── Extracted material ──

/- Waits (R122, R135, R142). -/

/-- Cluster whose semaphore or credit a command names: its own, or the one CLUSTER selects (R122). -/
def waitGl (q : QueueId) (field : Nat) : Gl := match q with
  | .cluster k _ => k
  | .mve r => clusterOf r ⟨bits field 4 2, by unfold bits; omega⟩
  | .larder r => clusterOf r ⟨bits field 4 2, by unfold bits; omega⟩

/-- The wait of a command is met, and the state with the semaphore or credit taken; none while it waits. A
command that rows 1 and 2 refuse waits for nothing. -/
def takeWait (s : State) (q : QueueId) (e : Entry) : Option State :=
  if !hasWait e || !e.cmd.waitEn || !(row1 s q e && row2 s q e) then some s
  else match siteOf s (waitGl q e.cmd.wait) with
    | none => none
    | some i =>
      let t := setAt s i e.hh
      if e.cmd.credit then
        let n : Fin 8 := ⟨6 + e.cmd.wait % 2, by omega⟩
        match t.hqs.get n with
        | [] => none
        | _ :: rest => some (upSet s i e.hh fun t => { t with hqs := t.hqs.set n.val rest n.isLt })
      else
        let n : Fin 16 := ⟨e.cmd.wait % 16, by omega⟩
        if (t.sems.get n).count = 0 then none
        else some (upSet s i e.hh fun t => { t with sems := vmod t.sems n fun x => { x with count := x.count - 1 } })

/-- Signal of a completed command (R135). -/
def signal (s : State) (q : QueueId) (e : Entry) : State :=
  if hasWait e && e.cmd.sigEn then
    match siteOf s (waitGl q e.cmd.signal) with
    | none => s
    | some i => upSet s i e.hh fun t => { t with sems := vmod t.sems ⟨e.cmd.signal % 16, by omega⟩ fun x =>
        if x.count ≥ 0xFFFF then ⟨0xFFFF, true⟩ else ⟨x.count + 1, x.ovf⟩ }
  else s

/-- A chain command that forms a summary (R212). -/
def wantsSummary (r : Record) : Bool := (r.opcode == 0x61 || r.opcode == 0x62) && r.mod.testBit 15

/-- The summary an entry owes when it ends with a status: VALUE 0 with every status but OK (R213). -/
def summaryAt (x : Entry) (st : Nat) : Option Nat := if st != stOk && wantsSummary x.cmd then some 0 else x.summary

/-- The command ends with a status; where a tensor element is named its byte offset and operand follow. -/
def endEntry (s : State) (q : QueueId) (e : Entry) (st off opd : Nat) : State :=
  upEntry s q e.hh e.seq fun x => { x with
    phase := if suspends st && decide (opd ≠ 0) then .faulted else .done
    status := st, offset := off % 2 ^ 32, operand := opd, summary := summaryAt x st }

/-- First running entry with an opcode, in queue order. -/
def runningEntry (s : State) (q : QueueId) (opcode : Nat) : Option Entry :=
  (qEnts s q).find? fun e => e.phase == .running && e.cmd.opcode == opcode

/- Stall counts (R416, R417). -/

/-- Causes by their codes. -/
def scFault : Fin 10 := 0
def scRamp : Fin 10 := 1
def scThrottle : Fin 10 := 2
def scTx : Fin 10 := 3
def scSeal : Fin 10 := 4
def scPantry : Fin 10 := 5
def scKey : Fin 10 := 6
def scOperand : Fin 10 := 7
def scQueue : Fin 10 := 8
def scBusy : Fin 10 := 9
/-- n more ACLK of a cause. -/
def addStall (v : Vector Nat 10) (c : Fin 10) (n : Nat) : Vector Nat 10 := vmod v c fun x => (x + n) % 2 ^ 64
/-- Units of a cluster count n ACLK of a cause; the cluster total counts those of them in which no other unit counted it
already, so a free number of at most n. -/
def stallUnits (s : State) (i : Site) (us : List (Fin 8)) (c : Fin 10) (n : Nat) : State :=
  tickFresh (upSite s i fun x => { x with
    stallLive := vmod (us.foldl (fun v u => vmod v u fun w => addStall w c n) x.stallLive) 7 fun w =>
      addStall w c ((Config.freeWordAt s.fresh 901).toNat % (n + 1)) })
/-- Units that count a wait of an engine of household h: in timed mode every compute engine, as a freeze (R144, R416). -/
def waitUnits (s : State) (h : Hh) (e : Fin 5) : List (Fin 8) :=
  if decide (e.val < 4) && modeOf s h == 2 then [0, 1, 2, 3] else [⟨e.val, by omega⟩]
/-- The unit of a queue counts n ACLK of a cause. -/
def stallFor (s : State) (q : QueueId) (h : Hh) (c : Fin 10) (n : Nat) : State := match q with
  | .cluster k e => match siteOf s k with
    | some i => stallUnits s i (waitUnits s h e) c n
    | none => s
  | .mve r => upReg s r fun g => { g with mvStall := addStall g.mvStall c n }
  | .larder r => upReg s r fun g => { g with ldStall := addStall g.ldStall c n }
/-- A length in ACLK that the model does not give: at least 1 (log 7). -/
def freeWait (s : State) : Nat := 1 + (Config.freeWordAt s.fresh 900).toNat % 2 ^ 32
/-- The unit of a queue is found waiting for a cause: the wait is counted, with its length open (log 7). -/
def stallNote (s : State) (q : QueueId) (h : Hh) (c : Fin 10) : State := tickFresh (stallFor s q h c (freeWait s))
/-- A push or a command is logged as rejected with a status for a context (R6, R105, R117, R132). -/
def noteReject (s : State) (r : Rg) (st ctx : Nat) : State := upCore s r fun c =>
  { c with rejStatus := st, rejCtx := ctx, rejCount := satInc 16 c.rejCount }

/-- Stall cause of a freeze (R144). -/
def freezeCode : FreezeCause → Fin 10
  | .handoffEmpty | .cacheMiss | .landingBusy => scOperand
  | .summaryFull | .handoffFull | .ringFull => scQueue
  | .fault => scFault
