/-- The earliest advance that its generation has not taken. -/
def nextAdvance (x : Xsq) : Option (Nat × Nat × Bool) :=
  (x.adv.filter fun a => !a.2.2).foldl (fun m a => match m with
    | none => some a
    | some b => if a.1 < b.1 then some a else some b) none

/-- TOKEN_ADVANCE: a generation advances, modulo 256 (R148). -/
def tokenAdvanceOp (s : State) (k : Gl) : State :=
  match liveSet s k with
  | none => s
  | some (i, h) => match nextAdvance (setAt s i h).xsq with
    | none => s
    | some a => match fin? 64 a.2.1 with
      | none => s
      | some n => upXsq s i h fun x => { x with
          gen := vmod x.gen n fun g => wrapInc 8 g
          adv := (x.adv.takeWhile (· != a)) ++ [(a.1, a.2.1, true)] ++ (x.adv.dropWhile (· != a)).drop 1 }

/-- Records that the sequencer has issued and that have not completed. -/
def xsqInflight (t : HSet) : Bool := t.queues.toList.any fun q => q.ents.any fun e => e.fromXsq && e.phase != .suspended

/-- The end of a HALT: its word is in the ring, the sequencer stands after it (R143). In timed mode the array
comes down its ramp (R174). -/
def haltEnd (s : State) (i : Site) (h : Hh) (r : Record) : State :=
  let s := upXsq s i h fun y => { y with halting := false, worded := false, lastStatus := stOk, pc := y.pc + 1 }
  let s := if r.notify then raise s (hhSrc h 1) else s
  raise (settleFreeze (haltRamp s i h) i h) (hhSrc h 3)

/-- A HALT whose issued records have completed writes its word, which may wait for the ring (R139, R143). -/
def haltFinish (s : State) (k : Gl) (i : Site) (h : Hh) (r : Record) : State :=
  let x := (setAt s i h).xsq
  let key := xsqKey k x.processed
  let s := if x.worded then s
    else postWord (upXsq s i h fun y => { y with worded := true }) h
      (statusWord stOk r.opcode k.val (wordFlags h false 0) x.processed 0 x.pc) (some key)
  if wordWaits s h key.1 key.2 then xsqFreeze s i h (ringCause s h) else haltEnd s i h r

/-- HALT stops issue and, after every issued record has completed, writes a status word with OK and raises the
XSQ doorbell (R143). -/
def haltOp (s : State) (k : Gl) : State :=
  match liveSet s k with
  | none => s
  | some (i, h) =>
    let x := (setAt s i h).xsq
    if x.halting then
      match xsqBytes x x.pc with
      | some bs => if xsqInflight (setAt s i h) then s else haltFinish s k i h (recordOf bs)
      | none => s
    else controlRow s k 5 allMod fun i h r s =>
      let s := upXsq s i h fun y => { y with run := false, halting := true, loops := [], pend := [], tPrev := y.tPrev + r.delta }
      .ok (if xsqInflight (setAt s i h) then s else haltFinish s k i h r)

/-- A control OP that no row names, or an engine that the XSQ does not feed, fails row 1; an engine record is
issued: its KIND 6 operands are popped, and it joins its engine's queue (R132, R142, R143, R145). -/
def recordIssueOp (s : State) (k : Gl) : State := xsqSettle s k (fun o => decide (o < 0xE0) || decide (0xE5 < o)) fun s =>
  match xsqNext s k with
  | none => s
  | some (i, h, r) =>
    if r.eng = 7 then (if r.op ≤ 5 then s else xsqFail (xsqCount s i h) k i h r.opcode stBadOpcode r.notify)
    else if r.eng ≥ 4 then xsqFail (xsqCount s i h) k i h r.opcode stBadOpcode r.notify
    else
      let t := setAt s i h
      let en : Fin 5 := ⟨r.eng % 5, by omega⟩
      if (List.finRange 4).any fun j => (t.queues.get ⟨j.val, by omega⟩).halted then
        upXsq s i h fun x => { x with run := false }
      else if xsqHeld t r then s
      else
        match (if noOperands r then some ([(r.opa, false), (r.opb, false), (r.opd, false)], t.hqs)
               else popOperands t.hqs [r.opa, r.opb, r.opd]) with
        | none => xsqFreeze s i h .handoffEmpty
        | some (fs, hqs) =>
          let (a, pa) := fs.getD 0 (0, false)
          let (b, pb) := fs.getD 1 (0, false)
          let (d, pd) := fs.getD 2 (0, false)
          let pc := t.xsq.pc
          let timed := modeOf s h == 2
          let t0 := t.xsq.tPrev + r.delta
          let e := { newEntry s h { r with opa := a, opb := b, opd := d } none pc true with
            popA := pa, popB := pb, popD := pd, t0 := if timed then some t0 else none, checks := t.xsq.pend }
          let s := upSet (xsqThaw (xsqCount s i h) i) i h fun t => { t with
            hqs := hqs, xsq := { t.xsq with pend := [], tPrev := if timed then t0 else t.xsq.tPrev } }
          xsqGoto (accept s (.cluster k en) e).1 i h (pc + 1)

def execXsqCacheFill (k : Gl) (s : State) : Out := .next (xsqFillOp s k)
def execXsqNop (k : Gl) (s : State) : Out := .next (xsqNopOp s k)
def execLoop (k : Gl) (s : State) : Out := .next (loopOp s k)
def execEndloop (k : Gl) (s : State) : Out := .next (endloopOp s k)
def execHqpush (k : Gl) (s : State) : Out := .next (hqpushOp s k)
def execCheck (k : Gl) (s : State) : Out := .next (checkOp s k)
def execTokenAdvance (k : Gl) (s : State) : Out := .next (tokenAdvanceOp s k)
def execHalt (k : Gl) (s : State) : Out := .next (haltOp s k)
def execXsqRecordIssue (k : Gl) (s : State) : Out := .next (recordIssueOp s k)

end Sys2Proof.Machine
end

───

**Directions**
In the listing above, locate the line containing "def nextAdvance (x" and the line containing "else postWord (upXsq". Transcribe those two lines and everything between them, exactly as written.

**Output for this exercise**
def nextAdvance (x : Xsq) : Option (Nat × Nat × Bool) :=
  (x.adv.filter fun a => !a.2.2).foldl (fun m a => match m with
    | none => some a
    | some b => if a.1 < b.1 then some a else some b) none

/-- TOKEN_ADVANCE: a generation advances, modulo 256 (R148). -/
def tokenAdvanceOp (s : State) (k : Gl) : State :=
  match liveSet s k with
  | none => s
  | some (i, h) => match nextAdvance (setAt s i h).xsq with
    | none => s
    | some a => match fin? 64 a.2.1 with
      | none => s
      | some n => upXsq s i h fun x => { x with
          gen := vmod x.gen n fun g => wrapInc 8 g
          adv := (x.adv.takeWhile (· != a)) ++ [(a.1, a.2.1, true)] ++ (x.adv.dropWhile (· != a)).drop 1 }

/-- Records that the sequencer has issued and that have not completed. -/
def xsqInflight (t : HSet) : Bool := t.queues.toList.any fun q => q.ents.any fun e => e.fromXsq && e.phase != .suspended

/-- The end of a HALT: its word is in the ring, the sequencer stands after it (R143). In timed mode the array
comes down its ramp (R174). -/
def haltEnd (s : State) (i : Site) (h : Hh) (r : Record) : State :=
  let s := upXsq s i h fun y => { y with halting := false, worded := false, lastStatus := stOk, pc := y.pc + 1 }
  let s := if r.notify then raise s (hhSrc h 1) else s
  raise (settleFreeze (haltRamp s i h) i h) (hhSrc h 3)

/-- A HALT whose issued records have completed writes its word, which may wait for the ring (R139, R143). -/
def haltFinish (s : State) (k : Gl) (i : Site) (h : Hh) (r : Record) : State :=
  let x := (setAt s i h).xsq
  let key := xsqKey k x.processed
  let s := if x.worded then s
    else postWord (upXsq s i h fun y => { y with worded := true }) h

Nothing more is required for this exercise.